# [EXERCISE PROMPT]
Find the word "states" in the data, then copy each line where it is found.
───── DATA RECORDS
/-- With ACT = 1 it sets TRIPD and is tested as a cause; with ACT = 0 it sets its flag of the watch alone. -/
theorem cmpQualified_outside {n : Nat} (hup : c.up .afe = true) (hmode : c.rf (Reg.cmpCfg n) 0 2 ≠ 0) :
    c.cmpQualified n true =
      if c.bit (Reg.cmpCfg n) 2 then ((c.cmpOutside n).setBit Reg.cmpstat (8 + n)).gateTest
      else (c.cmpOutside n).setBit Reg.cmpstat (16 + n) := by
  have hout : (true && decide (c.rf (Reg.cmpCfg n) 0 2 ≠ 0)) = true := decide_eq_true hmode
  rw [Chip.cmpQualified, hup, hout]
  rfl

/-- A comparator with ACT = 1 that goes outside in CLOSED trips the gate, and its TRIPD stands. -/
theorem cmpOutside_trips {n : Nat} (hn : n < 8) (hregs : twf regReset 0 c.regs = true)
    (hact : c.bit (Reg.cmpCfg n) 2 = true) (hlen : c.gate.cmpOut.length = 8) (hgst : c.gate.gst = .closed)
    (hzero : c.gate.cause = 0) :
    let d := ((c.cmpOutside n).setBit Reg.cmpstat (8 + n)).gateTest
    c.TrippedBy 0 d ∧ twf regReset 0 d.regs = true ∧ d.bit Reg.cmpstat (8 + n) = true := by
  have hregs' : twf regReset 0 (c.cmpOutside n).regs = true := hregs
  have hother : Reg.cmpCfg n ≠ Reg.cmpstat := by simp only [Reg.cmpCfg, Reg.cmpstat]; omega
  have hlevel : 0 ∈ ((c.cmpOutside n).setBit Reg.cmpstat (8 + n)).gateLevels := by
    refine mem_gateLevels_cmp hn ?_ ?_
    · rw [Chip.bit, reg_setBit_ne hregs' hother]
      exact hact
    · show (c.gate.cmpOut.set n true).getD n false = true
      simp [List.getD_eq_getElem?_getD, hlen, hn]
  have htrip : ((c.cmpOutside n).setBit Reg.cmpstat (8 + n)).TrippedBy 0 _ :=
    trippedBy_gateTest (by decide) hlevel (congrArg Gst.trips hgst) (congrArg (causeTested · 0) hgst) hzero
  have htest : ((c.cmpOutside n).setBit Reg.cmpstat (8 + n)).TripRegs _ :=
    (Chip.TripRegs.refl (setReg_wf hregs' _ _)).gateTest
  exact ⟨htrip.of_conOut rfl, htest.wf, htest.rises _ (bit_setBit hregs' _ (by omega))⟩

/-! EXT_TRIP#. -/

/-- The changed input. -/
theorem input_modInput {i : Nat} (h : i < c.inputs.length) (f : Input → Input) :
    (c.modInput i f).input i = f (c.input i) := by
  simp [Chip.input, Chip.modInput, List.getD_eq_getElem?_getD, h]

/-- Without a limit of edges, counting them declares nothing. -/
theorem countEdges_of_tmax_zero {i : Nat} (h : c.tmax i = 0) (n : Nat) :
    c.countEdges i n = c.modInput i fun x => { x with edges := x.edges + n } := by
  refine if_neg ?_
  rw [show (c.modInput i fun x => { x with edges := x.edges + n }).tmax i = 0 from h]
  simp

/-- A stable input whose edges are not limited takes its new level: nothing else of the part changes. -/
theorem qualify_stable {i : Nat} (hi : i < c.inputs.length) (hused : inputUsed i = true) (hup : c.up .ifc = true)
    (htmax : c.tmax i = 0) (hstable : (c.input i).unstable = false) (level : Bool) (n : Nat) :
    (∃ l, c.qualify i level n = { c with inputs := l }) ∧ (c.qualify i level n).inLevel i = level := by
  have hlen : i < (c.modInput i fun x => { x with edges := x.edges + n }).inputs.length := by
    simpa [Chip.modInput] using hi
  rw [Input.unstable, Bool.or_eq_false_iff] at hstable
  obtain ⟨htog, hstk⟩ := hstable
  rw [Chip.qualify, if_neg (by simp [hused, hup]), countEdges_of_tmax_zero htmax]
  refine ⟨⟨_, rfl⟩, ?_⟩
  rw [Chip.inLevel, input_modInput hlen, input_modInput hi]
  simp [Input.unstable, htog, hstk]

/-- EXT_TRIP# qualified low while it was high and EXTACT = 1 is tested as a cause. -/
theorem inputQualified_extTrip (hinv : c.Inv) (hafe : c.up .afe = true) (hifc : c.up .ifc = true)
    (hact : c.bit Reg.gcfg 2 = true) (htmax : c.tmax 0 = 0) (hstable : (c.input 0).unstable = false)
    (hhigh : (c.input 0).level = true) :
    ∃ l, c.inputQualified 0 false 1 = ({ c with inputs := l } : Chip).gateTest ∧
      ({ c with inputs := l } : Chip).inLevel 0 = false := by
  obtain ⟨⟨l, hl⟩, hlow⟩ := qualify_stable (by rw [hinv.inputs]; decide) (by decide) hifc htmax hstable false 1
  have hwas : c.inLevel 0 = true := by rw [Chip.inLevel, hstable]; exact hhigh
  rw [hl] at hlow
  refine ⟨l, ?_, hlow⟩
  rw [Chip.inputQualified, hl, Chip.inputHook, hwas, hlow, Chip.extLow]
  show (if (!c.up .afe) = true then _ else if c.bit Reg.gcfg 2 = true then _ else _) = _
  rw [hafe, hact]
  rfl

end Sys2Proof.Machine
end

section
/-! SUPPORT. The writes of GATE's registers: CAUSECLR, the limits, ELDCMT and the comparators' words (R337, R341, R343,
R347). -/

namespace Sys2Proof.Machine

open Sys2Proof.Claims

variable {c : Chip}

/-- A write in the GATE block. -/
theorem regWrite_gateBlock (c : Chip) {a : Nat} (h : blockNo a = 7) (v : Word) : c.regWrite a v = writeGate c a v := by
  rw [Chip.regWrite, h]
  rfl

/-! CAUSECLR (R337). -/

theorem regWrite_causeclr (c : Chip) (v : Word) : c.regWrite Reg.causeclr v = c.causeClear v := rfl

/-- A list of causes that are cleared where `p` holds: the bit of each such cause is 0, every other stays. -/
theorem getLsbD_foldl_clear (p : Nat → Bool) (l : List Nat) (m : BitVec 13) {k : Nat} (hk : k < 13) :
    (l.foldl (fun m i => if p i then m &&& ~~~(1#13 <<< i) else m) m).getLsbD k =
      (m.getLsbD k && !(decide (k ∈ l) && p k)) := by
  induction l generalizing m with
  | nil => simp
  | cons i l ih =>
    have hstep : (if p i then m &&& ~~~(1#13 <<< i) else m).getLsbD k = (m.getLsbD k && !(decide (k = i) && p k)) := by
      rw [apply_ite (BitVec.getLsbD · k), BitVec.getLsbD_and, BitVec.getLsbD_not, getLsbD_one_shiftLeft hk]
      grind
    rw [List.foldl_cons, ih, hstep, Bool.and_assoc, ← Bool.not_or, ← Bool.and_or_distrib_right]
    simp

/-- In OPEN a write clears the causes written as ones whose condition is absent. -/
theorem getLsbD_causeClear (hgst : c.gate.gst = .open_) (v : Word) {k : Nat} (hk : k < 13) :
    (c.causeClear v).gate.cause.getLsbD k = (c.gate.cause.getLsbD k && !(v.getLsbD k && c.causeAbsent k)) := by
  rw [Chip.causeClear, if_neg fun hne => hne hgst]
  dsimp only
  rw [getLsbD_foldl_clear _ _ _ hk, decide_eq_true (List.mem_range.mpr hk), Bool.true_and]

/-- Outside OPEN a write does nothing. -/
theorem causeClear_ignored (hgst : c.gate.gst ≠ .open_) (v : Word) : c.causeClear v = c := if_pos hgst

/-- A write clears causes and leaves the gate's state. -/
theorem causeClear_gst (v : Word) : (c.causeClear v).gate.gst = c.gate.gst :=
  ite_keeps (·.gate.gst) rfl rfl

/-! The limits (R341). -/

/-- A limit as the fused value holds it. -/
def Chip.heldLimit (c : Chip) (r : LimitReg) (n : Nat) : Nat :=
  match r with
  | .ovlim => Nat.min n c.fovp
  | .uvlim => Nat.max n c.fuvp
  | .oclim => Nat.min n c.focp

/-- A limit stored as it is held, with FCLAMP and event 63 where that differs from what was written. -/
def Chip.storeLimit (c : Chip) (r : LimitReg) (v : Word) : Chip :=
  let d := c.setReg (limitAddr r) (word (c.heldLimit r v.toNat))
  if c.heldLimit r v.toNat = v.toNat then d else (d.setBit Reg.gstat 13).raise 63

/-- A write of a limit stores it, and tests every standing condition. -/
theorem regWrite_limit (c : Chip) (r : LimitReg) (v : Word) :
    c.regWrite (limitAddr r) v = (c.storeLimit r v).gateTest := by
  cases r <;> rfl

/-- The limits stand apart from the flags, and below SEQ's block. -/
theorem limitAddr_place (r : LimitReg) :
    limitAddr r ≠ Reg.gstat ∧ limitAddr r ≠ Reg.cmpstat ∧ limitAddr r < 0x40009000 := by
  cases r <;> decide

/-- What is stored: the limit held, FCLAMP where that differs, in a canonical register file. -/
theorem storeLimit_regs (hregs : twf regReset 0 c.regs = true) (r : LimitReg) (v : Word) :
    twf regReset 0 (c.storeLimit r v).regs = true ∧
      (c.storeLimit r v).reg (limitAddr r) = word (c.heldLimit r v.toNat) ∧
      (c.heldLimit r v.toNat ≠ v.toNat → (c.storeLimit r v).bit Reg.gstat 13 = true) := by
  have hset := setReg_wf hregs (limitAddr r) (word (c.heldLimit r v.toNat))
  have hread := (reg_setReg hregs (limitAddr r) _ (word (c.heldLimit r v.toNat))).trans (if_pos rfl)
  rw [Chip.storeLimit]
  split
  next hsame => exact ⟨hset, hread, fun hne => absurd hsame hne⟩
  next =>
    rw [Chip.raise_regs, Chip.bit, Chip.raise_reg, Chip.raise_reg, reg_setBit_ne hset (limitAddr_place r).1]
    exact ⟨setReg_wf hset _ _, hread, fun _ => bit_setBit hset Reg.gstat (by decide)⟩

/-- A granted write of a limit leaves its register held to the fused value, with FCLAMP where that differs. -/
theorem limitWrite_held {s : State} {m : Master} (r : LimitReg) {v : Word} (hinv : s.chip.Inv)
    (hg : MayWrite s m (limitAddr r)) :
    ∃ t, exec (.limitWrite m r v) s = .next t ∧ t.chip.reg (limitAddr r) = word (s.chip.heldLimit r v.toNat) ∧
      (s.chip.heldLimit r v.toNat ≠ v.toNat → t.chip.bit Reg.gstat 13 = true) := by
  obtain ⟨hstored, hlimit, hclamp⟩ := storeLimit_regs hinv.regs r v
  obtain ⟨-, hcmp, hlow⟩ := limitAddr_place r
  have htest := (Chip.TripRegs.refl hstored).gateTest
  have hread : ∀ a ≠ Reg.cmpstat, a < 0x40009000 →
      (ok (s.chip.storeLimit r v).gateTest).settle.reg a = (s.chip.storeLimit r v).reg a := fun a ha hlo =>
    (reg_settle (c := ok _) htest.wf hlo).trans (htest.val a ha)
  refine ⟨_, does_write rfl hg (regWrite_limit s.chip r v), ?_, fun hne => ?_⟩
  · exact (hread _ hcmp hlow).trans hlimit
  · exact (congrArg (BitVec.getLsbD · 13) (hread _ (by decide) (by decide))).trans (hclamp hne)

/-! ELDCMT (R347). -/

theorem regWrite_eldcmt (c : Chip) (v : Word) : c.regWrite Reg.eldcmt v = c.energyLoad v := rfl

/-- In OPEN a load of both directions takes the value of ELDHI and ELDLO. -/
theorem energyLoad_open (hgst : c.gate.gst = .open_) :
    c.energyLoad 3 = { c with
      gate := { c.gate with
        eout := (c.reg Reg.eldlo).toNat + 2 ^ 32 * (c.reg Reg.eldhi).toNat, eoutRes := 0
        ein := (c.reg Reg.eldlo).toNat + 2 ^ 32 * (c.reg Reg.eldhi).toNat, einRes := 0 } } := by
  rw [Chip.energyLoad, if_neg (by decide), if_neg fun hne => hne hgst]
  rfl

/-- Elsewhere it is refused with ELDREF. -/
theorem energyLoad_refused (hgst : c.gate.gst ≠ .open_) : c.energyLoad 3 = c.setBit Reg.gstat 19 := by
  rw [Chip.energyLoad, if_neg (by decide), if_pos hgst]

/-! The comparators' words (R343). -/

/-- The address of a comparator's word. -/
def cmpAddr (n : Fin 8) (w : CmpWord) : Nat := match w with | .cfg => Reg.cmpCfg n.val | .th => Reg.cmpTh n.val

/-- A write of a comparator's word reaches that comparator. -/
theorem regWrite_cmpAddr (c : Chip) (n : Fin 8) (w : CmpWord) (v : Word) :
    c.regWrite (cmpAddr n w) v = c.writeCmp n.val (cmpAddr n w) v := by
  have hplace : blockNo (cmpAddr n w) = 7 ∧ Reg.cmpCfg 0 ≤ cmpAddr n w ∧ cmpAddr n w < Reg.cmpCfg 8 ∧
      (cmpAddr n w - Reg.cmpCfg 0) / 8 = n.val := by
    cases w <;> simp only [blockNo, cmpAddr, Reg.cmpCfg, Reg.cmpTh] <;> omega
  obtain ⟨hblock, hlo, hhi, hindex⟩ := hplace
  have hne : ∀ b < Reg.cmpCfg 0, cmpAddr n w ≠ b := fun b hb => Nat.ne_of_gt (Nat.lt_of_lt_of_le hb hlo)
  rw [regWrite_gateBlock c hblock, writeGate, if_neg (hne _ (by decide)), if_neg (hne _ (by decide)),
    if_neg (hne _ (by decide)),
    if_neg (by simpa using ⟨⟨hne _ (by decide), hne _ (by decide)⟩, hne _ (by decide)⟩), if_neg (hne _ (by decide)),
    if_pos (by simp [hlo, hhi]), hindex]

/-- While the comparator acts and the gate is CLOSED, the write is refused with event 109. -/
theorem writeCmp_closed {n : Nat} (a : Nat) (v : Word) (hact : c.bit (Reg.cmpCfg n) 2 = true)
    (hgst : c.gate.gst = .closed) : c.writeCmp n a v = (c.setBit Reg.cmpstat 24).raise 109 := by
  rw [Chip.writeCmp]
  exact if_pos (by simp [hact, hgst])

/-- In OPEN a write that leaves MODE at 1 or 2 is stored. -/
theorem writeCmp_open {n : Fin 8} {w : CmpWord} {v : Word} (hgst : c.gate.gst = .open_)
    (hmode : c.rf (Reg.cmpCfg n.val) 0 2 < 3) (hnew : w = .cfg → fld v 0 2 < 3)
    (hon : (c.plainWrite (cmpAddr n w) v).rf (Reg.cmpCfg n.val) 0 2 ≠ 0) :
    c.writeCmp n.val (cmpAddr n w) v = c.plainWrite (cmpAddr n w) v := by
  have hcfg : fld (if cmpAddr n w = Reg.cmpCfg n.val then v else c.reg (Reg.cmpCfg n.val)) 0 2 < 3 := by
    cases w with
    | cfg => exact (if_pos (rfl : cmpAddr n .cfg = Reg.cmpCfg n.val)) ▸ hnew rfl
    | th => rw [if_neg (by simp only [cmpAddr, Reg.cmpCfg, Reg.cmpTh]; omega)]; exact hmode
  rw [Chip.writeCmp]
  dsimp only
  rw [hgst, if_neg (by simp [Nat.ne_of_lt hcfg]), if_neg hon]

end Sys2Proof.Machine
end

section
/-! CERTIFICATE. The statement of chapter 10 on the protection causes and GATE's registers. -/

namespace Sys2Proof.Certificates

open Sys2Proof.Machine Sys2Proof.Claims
──────────
───── DATA RECORDS
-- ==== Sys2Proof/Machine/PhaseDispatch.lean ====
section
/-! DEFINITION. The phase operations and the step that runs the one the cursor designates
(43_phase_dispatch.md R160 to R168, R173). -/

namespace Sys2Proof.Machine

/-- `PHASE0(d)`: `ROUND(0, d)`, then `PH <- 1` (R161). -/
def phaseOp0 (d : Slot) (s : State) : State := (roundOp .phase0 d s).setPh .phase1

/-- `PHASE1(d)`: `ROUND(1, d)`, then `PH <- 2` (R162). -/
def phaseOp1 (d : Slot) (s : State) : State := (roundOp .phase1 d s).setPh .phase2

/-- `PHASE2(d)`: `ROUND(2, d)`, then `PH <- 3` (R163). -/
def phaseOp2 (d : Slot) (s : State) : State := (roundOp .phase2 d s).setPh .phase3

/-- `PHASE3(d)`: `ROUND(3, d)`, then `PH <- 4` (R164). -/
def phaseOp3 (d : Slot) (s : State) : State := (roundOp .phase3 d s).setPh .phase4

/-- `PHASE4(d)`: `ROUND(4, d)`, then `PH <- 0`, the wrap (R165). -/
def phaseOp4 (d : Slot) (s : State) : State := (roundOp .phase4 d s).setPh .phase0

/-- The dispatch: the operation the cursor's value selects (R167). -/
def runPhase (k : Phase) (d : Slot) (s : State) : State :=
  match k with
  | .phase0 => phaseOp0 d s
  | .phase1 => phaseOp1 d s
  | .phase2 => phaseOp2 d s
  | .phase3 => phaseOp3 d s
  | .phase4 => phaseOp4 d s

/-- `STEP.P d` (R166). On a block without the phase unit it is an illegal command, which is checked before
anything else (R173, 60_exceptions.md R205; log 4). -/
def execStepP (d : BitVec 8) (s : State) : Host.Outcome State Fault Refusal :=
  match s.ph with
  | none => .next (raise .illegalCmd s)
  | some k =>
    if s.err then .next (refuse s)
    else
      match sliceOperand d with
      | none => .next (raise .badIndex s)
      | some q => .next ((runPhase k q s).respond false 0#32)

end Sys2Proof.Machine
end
──────────
───── DATA RECORDS
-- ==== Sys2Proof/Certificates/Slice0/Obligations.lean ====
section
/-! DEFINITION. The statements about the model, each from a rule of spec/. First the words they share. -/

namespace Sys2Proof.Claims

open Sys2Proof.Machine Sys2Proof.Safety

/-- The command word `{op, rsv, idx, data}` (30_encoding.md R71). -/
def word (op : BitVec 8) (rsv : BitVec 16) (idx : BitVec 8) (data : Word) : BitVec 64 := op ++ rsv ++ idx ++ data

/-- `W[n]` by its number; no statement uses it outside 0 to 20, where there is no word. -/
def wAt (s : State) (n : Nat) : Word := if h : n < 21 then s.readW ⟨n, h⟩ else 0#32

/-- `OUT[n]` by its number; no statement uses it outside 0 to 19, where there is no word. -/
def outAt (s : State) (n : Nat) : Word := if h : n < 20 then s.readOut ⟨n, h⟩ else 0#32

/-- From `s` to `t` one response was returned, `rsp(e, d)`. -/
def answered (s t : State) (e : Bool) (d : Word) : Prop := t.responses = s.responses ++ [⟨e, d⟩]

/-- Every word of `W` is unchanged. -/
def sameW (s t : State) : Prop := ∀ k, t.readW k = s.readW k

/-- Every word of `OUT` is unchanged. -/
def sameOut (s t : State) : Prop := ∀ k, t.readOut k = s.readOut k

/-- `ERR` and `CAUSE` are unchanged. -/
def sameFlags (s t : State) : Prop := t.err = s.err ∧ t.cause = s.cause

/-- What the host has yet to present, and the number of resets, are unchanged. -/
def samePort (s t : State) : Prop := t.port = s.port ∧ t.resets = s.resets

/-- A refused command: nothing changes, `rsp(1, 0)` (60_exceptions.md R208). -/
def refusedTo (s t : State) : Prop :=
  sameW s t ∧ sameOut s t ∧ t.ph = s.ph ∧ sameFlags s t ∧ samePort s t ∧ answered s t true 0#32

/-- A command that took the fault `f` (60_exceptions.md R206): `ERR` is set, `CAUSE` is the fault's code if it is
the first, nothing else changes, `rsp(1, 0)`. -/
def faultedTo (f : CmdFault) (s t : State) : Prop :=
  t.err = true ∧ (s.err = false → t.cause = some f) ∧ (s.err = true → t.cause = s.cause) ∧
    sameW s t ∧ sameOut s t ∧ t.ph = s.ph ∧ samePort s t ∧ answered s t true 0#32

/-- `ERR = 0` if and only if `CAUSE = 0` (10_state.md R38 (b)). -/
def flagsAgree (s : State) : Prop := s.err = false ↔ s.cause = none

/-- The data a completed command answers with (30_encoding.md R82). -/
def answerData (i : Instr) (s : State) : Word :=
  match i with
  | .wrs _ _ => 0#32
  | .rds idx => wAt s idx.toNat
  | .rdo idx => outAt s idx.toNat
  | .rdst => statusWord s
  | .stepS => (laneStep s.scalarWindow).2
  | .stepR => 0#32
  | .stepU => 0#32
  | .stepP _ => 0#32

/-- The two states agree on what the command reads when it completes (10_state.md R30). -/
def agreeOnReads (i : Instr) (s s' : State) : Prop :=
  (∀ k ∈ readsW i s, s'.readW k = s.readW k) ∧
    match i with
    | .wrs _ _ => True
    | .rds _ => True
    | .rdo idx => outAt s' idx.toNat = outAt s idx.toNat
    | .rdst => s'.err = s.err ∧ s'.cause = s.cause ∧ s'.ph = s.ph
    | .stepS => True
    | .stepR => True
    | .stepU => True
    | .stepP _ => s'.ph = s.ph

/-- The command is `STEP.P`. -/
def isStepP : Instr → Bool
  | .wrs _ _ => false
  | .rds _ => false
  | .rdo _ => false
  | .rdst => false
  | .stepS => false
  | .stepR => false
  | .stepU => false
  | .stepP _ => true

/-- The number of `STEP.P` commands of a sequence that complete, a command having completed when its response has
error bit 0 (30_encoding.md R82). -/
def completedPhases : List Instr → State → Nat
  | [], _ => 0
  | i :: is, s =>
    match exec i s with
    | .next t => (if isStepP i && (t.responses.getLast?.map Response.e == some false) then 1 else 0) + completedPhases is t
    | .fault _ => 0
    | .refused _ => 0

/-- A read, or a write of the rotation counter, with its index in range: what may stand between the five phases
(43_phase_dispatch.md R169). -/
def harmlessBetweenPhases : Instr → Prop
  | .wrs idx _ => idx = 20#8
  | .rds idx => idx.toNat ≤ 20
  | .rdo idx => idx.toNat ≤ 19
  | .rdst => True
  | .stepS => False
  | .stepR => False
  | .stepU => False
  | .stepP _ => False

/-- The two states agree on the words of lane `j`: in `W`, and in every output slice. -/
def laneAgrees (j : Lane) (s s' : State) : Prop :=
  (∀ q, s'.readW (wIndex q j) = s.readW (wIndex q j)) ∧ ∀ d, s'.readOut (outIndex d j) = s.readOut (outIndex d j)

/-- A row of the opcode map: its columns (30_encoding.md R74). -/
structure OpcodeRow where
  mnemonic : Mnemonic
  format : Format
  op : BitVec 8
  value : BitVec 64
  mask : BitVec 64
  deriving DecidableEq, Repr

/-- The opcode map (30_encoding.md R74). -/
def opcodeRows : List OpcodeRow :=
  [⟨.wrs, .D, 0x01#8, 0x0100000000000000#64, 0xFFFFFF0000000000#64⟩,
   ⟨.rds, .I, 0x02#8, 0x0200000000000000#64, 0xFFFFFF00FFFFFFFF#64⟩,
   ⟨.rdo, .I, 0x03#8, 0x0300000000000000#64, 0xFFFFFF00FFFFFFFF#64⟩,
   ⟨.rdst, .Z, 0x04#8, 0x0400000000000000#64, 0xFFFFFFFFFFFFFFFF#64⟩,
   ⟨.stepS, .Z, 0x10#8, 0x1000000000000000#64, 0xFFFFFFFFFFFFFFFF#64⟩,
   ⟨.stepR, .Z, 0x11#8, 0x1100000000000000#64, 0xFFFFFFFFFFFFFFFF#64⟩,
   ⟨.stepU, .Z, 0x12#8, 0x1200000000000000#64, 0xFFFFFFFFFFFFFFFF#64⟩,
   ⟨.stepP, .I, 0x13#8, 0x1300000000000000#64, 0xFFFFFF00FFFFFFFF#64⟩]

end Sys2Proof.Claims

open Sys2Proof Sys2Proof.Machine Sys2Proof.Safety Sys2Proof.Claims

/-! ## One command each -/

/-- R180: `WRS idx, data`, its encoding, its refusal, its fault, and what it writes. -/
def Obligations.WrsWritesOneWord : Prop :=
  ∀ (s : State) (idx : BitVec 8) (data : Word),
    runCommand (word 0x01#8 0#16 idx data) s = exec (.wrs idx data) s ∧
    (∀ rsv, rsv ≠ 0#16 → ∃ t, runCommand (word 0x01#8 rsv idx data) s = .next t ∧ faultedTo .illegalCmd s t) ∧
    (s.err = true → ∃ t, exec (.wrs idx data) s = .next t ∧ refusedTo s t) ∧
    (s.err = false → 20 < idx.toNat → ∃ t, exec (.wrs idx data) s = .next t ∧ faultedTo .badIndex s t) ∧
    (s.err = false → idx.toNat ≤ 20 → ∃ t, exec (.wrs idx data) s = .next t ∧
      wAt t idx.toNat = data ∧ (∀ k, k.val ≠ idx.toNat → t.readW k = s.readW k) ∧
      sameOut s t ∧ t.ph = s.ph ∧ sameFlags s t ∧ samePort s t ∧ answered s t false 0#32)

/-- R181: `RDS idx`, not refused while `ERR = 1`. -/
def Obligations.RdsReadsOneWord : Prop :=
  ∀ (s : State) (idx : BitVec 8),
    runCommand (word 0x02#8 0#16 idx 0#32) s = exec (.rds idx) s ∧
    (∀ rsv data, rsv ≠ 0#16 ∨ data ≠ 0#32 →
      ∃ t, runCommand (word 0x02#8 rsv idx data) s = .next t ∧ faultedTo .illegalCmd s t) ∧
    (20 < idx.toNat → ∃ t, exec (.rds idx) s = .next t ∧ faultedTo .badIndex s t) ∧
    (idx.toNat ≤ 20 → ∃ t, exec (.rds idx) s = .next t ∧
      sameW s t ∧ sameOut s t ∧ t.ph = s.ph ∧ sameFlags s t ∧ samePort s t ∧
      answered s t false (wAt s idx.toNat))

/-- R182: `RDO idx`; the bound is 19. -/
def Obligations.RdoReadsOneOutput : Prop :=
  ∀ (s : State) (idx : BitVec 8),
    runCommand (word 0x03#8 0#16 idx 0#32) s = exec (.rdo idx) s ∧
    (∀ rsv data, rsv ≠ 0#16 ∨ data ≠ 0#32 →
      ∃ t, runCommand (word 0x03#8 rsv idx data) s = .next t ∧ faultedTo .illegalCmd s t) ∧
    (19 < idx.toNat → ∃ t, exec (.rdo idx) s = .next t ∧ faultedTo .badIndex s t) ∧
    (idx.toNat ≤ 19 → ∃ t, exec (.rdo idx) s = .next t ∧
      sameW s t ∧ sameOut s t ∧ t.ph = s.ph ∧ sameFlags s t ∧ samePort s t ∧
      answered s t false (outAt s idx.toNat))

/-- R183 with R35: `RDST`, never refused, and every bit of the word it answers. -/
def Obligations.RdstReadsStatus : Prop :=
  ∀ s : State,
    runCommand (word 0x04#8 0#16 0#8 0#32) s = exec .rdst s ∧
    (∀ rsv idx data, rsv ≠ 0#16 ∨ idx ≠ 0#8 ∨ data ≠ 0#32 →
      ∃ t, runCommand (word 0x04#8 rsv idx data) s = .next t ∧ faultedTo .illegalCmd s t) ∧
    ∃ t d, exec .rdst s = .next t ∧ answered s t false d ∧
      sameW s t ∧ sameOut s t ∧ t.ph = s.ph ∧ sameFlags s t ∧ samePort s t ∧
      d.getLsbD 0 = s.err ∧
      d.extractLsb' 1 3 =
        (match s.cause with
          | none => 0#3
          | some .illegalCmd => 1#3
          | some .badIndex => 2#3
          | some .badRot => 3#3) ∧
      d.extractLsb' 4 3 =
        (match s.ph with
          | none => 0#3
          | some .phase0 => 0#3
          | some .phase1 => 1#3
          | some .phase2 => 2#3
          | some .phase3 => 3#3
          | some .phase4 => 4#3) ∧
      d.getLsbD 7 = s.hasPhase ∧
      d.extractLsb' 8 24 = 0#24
──────────
# [RESULT FOR THIS TASK]
/-- The two states agree on what the command reads when it completes (10_state.md R30). -/
/-- The two states agree on the words of lane `j`: in `W`, and in every output slice. -/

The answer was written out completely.